The remaining four criteria within the Schedule may be divided into those which
require consideration of economic and business matters which may go to the
reality (or lack of it) of consent to the disputed clause. They include the strength
of the bargaining positions of the parties and whether there had been an
inducement to accept the clause.
Where terms are agreed between experienced businessmen of equal bargaining
power it is more likely that the court will regard the term as reasonable.
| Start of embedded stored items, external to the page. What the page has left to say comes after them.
-- ==== Sys2Proof/Machine/ExecHost.lean ====
section
/-! DEFINITION. Meanings of the commands of start-up, configuration, host links and rings (chapters 0 to 3). -/

namespace Sys2Proof.Machine

/-- REGISTER_WRITE (R15). -/
def execRegisterWrite (link off : Nat) (val : Word) (wide : Bool) (s : State) : Result :=
  act (.registerWrite link off val wide) (hostWrite link off val wide) s

/-- LOW_WORD_READ (R13). -/
def execLowWordRead (link off len : Nat) (s : State) : Result := act (.lowWordRead link off len) (hostRead link off len) s

/-- LOW_WORD_WRITE (R13). -/
def execLowWordWrite (link off : Nat) (val : Word) (s : State) : Result :=
  act (.lowWordWrite link off val) (fun b => if isLow64 off then hostWrite link off val true b else b) s

/-- HIGH_WORD_WRITE (R13). -/
def execHighWordWrite (link off : Nat) (val : Word) (s : State) : Result :=
  act (.highWordWrite link off val) (fun b => if isHigh64 off then hostWrite link off val true b else b) s

/-- FAULT_RECORD_W0_READ (R463). -/
def execFaultRecordW0Read (link n : Nat) (s : State) : Result := act (.faultRecordW0Read link n) (hostRead link (0xB1000 + 0x20 * n) 4) s

/-- POWER_UP (R49). -/
def execPowerUp (info : StartInfo) (s : State) : Result := actAlways (.powerUp info) (powerUp info) s

/-- READY (R50). -/
def execReady (s : State) : Result := act .ready readyReached s

/-- LINK_UP (R565). -/
def execLinkUp (link : Nat) (degraded : Bool) (s : State) : Result := act (.linkUp link degraded) (linkCameUp link degraded) s

/-- LINK_DOWN (R79). -/
def execLinkDown (link : Nat) (s : State) : Result := act (.linkDown link) (linkDown link) s

/-- LOAD (R63). -/
def execLoad (link : Nat) (s : State) : Result := act (.load link) (hostWrite link 0x4C 1 true) s

/-- IMAGE_READ_COMPLETE (R63). -/
def execImageReadComplete (data : Option LoadedImage) (s : State) : Result := act (.imageReadComplete data) (imageReadComplete data) s

/-- ADMISSION_COMPLETE (R65). -/
def execAdmissionComplete (s : State) : Result := act .admissionComplete admissionComplete s

/-- GROWTH_RETRY (R480). -/
def execGrowthRetry (s : State) : Result := act .growthRetry growthRetry s

/-- SWITCH (R67). -/
def execSwitch (link : Nat) (s : State) : Result := act (.switch link) (hostWrite link 0x4C 2 true) s

/-- ABORT (R70). -/
def execAbort (link : Nat) (s : State) : Result := act (.abort link) (hostWrite link 0x4C 8 true) s

/-- BANK_SWITCH (R68). -/
def execBankSwitch (s : State) : Result := act .bankSwitch bankSwitch s

/-- CONFIRM (R73). -/
def execConfirm (link : Nat) (s : State) : Result := act (.confirm link) (hostWrite link 0x4C 4 true) s

/-- CONFIRM_IMG_WRITE (R72). -/
def execConfirmImgWrite (link : Nat) (val : Word) (s : State) : Result := act (.confirmImgWrite link val) (hostWrite link 0x58 val true) s

/-- CONFIRM_SAF_WRITE (R72). -/
def execConfirmSafWrite (link : Nat) (val : Word) (s : State) : Result := act (.confirmSafWrite link val) (hostWrite link 0x5C val true) s

/-- KEY_ASSERTED (R71). -/
def execKeyAsserted (s : State) : Result := act .keyAsserted keyAsserted s

/-- KEY_RELEASED (R71). -/
def execKeyReleased (s : State) : Result := act .keyReleased keyReleased s

/-- RING_ENABLE (R81). -/
def execRingEnable (link ring : Nat) (cfg : Word) (s : State) : Result :=
  act (.ringEnable link ring cfg) (hostWrite link (0x11008 + 0x40 * ring) (putBit cfg 0 true) true) s

/-- RING_STOP (R83). -/
def execRingStop (link ring : Nat) (s : State) : Result := act (.ringStop link ring) (hostWrite link (0x11018 + 0x40 * ring) 1 true) s

/-- RING_RESET (R83). -/
def execRingReset (link ring : Nat) (s : State) : Result := act (.ringReset link ring) (hostWrite link (0x11018 + 0x40 * ring) 2 true) s

/-- DOORBELL (R85). -/
def execDoorbell (link ring h : Nat) (s : State) : Result :=
  act (.doorbell link ring h) (hostWrite link (0x11010 + 0x40 * ring) (w32 h) true) s

/-- DESCRIPTOR_FETCH (R87). -/
def execDescriptorFetch (ring : Nat) (data : Option (List Word)) (s : State) : Result :=
  act (.descriptorFetch ring data) (fun b => canDrain (descriptorFetch ring data b)) s

/-- DESCRIPTOR_WRITEBACK (R89). -/
def execDescriptorWriteback (ring : Nat) (res : Machine.WbResult) (s : State) : Result :=
  act (.descriptorWriteback ring res) (fun b => canDrain (descriptorWriteback ring res b)) s

/-- MSIX_HOLDOFF_END (R112). -/
def execMsixHoldoffEnd (link vec : Nat) (s : State) : Result := act (.msixHoldoffEnd link vec) (msixHoldoffEnd link vec) s

/-- WRITE (R101). -/
def execWrite (ring : Nat) (s : State) : Result := act (.write ring) (runCmd .write ring) s

/-- READ (R96). -/
def execRead (ring : Nat) (s : State) : Result := act (.read ring) (runCmd .read ring) s

/-- RELEASE (R101). -/
def execRelease (ring : Nat) (s : State) : Result := act (.release ring) (runCmd .release ring) s

/-- NOP (R96). -/
def execNop (ring : Nat) (s : State) : Result := act (.nop ring) (runCmd .nop ring) s

/-- CANCEL (R99). -/
def execCancel (ring : Nat) (s : State) : Result := act (.cancel ring) (runCmd .cancel ring) s

/-- TARGET_RESOLVE (R102). -/
def execTargetResolve (cls index field : Nat) (s : State) : Result :=
  act (.targetResolve cls index field) (targetResolve (targetKey cls index field)) s

/-- COMPLETION_TIMEOUT (R90). -/
def execCompletionTimeout (ring : Nat) (idx : Option Nat) (s : State) : Result :=
  act (.completionTimeout ring idx) (completionTimeout ring idx) s

/-- BUFFER_READ_COMPLETION (R90). -/
def execBufferReadCompletion (ring idx : Nat) (data : Option (List Byte)) (s : State) : Result :=
  act (.bufferReadCompletion ring idx data) (bufferReadCompletion ring idx data) s

/-- VECTOR_UNMASK (R112). -/
def execVectorUnmask (link vec : Nat) (s : State) : Result := act (.vectorUnmask link vec) (vectorUnmask link vec) s

/-- LINK_RETRAIN (R78). -/
def execLinkRetrain (link : Nat) (degraded : Bool) (s : State) : Result := act (.linkRetrain link degraded) (linkRetrain link degraded) s

end Sys2Proof.Machine
end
It will
interfere only if it is convinced that one party has taken unfair advantage of the
other or the term is so unreasonable that it is likely that one of the parties has
misunderstood or failed to consider it: see Watford Electronics v Sanderson
(2001).
Both parties to the contract are businesses dealing at arms’ length and prima
facie are of equal bargaining power. It is arguable that WWT’s bargaining
position is weaker: it depended upon having the engine renovated; there are few
providers of such services.
The argument would be strengthened if it were possible to demonstrate that the
exemption clauses in issue were general in contracts throughout the trade and
WTT was unable to obtain the service without agreeing to them.
In the present contract, Clause 77 excludes all implied terms, thus removing
WTT’s remedy in respect of poor workmanship. This is likely to be regarded as
unreasonable and so invalid: see (e.g.) Balmoral Group v Borealis (2006).
Clause 106 imposes an onerous condition on any claim for lost income resulting
from poor workmanship: the engine would need to be returned to YEC within a
very short period of time and at great cost. This is likely to be regarded as
unreasonable and so invalid: see George Mitchell (Chesterhall) v Finney Lock
Seeds (1983) and Stag Line v Tyne Ship Repair Group (1984).
The court is likely to take a more lenient view of Clause 89. S11 (4) of the 1977
Act directs the court, when considering reasonableness in limitation clauses to
have regard to resources and the availability of insurance. WTT would be
expected to insure against its own business risks. They would include (a)
damage to or loss of engine (b) consequential harm to its trade and (c) other
foreseeable business risks.
It is arguable that, once the engine was returned to WTT, YEC has no insurable
interest in the engine or WTT’s trade. In this context the limitation clause may be
regarded a proper allocation of risk between two businesses. It is, therefore,
likely that the clause is reasonable.
WTT’s remedy against YEC is therefore likely to be limited to £10,000.